Монфишэ снялъ съ нея портретъ. Въ ней былъ свой родъ красоты, которымъ восхищались художники. Когда съ академикомъ Ридли сдѣлалась оспа, она ходила за нимъ и заразилась. Она не заботилась объ этомъ.
— Красоту мою это не испортитъ, говорила она.

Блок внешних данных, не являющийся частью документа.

/-- CLEAR (table Packets, R198). -/
def execClear (i r : Nat) (s : State) : Host.Outcome State Fault Refusal :=
  s.whenUp (fun s =>
    .next (s.onNim i r 0x0A true false (fun s p =>
      let a := bits (p.word 0) 0 8
      if s.reg (Reg.nimPass i r) = 0 then s.stopRing i r St.packetOrder
      else if !s.ctxFree i r then s
      else if 8 < a then s.stopRing i r St.packetInvalid
      else (s.setNum (Num.clears i r) (s.num (Num.clears i r) ++ [a, bits (p.word 0) 8 1, bits (p.word 1) 0 16, bits (p.word 1) 16 16,
        bits (p.word 2) 0 16, bits (p.word 2) 16 16, s.reg (Reg.poolNext i r)])).ringDone i r p)))

/-- QUERY_BEGIN (table Packets). -/
def execQueryBegin (i r : Nat) (s : State) : Host.Outcome State Fault Refusal :=
  s.whenUp (fun s =>
    .next (s.onNim i r 0x0B true false (fun s p =>
      if s.reg (Reg.nimPass i r) = 0 ∨ s.reg (Reg.nimQuery i r) ≠ 0 then s.stopRing i r St.packetOrder
      else if !s.ctxFree i r then s
      else if p.word 2 = 0 ∨ 2 < p.word 2 then s.stopRing i r St.packetInvalid
      else (s.setRegs [(Reg.nimQuery i r, p.dword 0 + 1), (Reg.nimQueryKind i r, p.word 2), (Reg.nimQueryCount i r, 0)]).ringDone i r p)))

/-- QUERY_END (table Packets): the count of primitives binned, or a free value for an occlusion query, whose samples the model does not
compute (log 5). -/
def execQueryEnd (i r : Nat) (s : State) : Host.Outcome State Fault Refusal :=
  s.whenUp (fun s =>
    .next (s.onNim i r 0x0C true false (fun s p =>
      if s.reg (Reg.nimQuery i r) = 0 then s.stopRing i r St.packetOrder
      else if !s.ctxFree i r then s
      else
        let occ := s.reg (Reg.nimQueryKind i r) = 1
        match (if occ then s.tick else s).cwrite i r (s.reg (Reg.nimQuery i r) - 1) (leBytes 8 (if occ then s.fresh else s.reg (Reg.nimQueryCount i r))) with
        | .error e => s.stopFault i r .write e
        | .ok s => (s.setReg (Reg.nimQuery i r) 0).ringDone i r p)))

/-- FENCE_SIGNAL (R205). -/
def execFenceSignal (i r : Nat) (s : State) : Host.Outcome State Fault Refusal :=
  s.whenUp (fun s =>
    .next (s.onNim i r 0x10 true true (fun s p =>
      if !s.ctxFree i r ∨ !(Nim.earlier s i r).isEmpty then s
      else if p.dword 0 % 8 ≠ 0 then s.stopRing i r St.packetInvalid
      else match s.fenceMax (s.instWorld i) (s.reg (Reg.s1Root i r)) (p.dword 0) (p.dword 2) with
        | .error e => s.stopFault i r .atomic e
        | .ok s => (s.ringDone i r p).fenceCheckAll)))

/-- FENCE_WAIT (R206). -/
def execFenceWait (i r : Nat) (s : State) : Host.Outcome State Fault Refusal :=
  s.whenUp (fun s =>
    .next (s.onNim i r 0x11 true true (fun s p =>
      if s.reg (Reg.nimWait i r) = 1 then s.fenceCheck i r
      else if !s.ctxFree i r then s
      else if p.dword 0 % 8 ≠ 0 then s.stopRing i r St.packetInvalid
      else match s.fenceRead (s.instWorld i) (s.reg (Reg.s1Root i r)) (p.dword 0) with
        | .error e => s.stopFault i r .read e
        | .ok v =>
          if p.dword 2 ≤ v then s.ringDone i r p
          else
            let ms := s.reg Obj.fenceWaitTimeoutMs
            s.setRegs [(Reg.nimWait i r, 1), (Reg.nimWaitDue i r, if ms = 0 then 0 else s.now + 1000000 * ms),
              (Reg.nimCur, if s.reg Reg.nimCur = 8 * i + r + 1 then 0 else s.reg Reg.nimCur)])))

/-- FENCE_REEVALUATE (R206). -/
def execFenceReevaluate (s : State) : Host.Outcome State Fault Refusal :=
  s.whenUp (fun s =>
    .next s.fenceCheckAll)

/-- FENCE_TIMEOUT (R206): it acts when the time has passed and the wait is still not satisfied. -/
def execFenceTimeout (i r : Nat) (s : State) : Host.Outcome State Fault Refusal :=
  s.whenUp (fun s =>
    .next (if s.reg (Reg.nimWait i r) ≠ 1 ∨ s.reg (Reg.nimWaitDue i r) = 0 ∨ s.now < s.reg (Reg.nimWaitDue i r) then s
      else
        let s := s.fenceCheck i r
        if s.reg (Reg.nimWait i r) = 1 then s.stopRing i r St.fenceTimeout else s))
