-- ==== Sys2Proof/Certificates/Slice0/Obligations.lean ====
section
/-!
DEFINITION. Certificates/Slice0/Obligations.lean: the statements for the provers, chapter by chapter. Each names the rules of spec/ it rests on. A
command's result is stated as the next state that the named operations of the model give; the conditions are on the state and the operands alone.
-/
open Sys2Proof Sys2Proof.Machine Sys2Proof.Safety

/-! ## The block as a whole -/

/-- A step with a command at the front of the queue is exec of it on the state with the queue's rest. The queue is the form of the model (log 24). -/
def Obligations.StepRunsFront : Prop :=
  ∀ (s : State) (c : Instr) (cs : List Instr), s.pending = c :: cs → step s = exec c { s with pending := cs }

/-- With no command waiting hoist time alone moves on (the model's choice, log 2): by 1 ns, or, while it is slewed, now and then by 2 or by none; no
register but the slew's own changes. -/
def Obligations.IdleStepPassesTime : Prop :=
  ∀ s : State, s.pending = [] →
    ∃ t, step s = .next t ∧ s.now ≤ t.now ∧ t.now ≤ s.now + 2 ∧ (s.reg Reg.slewLeft = 0 → t = { s with now := s.now + 1 })
      ∧ (∀ k, k ≠ Reg.slewCount → k ≠ Reg.slewLeft → t.reg k = s.reg k) ∧ t.reg Reg.slewLeft ≤ s.reg Reg.slewLeft
      ∧ t.mem = s.mem ∧ t.pending = [] ∧ t.shadow = s.shadow ∧ t.pend = s.pend ∧ t.fifos = s.fifos ∧ t.journal = s.journal

/-- Every command, in every state, runs to a next state: none faults and none is refused. -/
def Obligations.EveryCommandCompletes : Prop :=
 ∀ (c : Instr) (s : State), ∃ t, exec c s = .next t

/-- The queue moves on by exactly one command at each step: the command at its front leaves it, and no command's effect puts one in, takes one out or
changes their order. The queue is the form of the model (log 24). -/
def Obligations.QueueMovesByOne : Prop :=
 ∀ s t : State, step s = .next t → t.pending = s.pending.tail

/-- The memory's list of cells stays in canonical form through every step of every command: addresses rise strictly and no cell holds what an unlisted
address reads as. That an unlisted address reads as 0 is the model's choice (log 4). -/
def Obligations.MemoryStaysCanonical : Prop :=
 ∀ s t : State, MemoryWf s → step s = .next t → MemoryWf t

/-- The state after reset: its memory is canonical and lists nothing, no command waits, hoist time is 0, nothing is sent or in the journal, no bank differs
from its active value, no unit is added, no cache line is filled, and every register but PowerState, which reads BOOT, holds its default. Where the spec
states no value it is the model's choice: memory (log 4), objects without a default (log 1), inner registers (log 23), hoist time and the empty queue
(logs 27 and 24). -/
def Obligations.ResetState : Prop :=
  MemoryWf State.reset ∧ (∀ a, State.reset.byte a = 0) ∧ State.reset.pending = [] ∧ State.reset.now = 0 ∧ State.reset.out = [] ∧ State.reset.journal = []
    ∧ State.reset.reg Obj.powerState = 1 ∧ (∀ k, k ≠ Obj.powerState → State.reset.reg k = regDefault k) ∧ State.reset.shadow = [] ∧ State.reset.pend = []
    ∧ State.reset.addedUnits = [] ∧ State.reset.lines = []

/-- Off, booting, flushing or in recovery (R444), a command other than a supply's, a pin's, a temperature's, a start's, a journal drain, a random source's
or a session's changes nothing (the model's reading, log 28). -/
def Obligations.NothingRunsWhileDown : Prop :=
 ∀ (c : Instr) (s : State), s.up = false → Standing c = false → exec c s = .next s

/-- Commands that store nothing leave every byte of memory as it was: the cores but for what they raise, register reads and writes, timers, connectors and
the others that Safety names; a request of a session where its mailbox has answered the last one (R130). -/
def Obligations.MemoryIsLeft : Prop :=
 ∀ (c : Instr) (s t : State), leavesMemory c = true → (∀ n, requester c = some n → s.overruns n = false) → exec c s = .next t → ∀ a, t.byte a = s.byte a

И дѣйствительно, красота ея не испортилась. Болѣзнь очень милостиво обошлась съ ея скромнымъ личикомъ. Не знаю кто ей далъ ея прозваніе, но у ней былъ славный просторный домъ въ Торнгофской улицѣ, въ первомъ и во второмъ этажѣ жилъ художникъ; и противъ «Сестрицы» никто никогда не сказалъ дурного слова, потому-что въ комнаткѣ нижняго этажа вѣчно сидѣлъ ея отецъ, прихлёбывая грогъ. Её мы прозвали «Сестрицей», а отца ея «капитаномъ» — это былъ лѣнивый, хвастливый, добрый старикъ — капитанъ не слишкомъ почтенный и очень весёлый, хотя поведеніе дѣтей, говорилъ онъ, разбило его сердце.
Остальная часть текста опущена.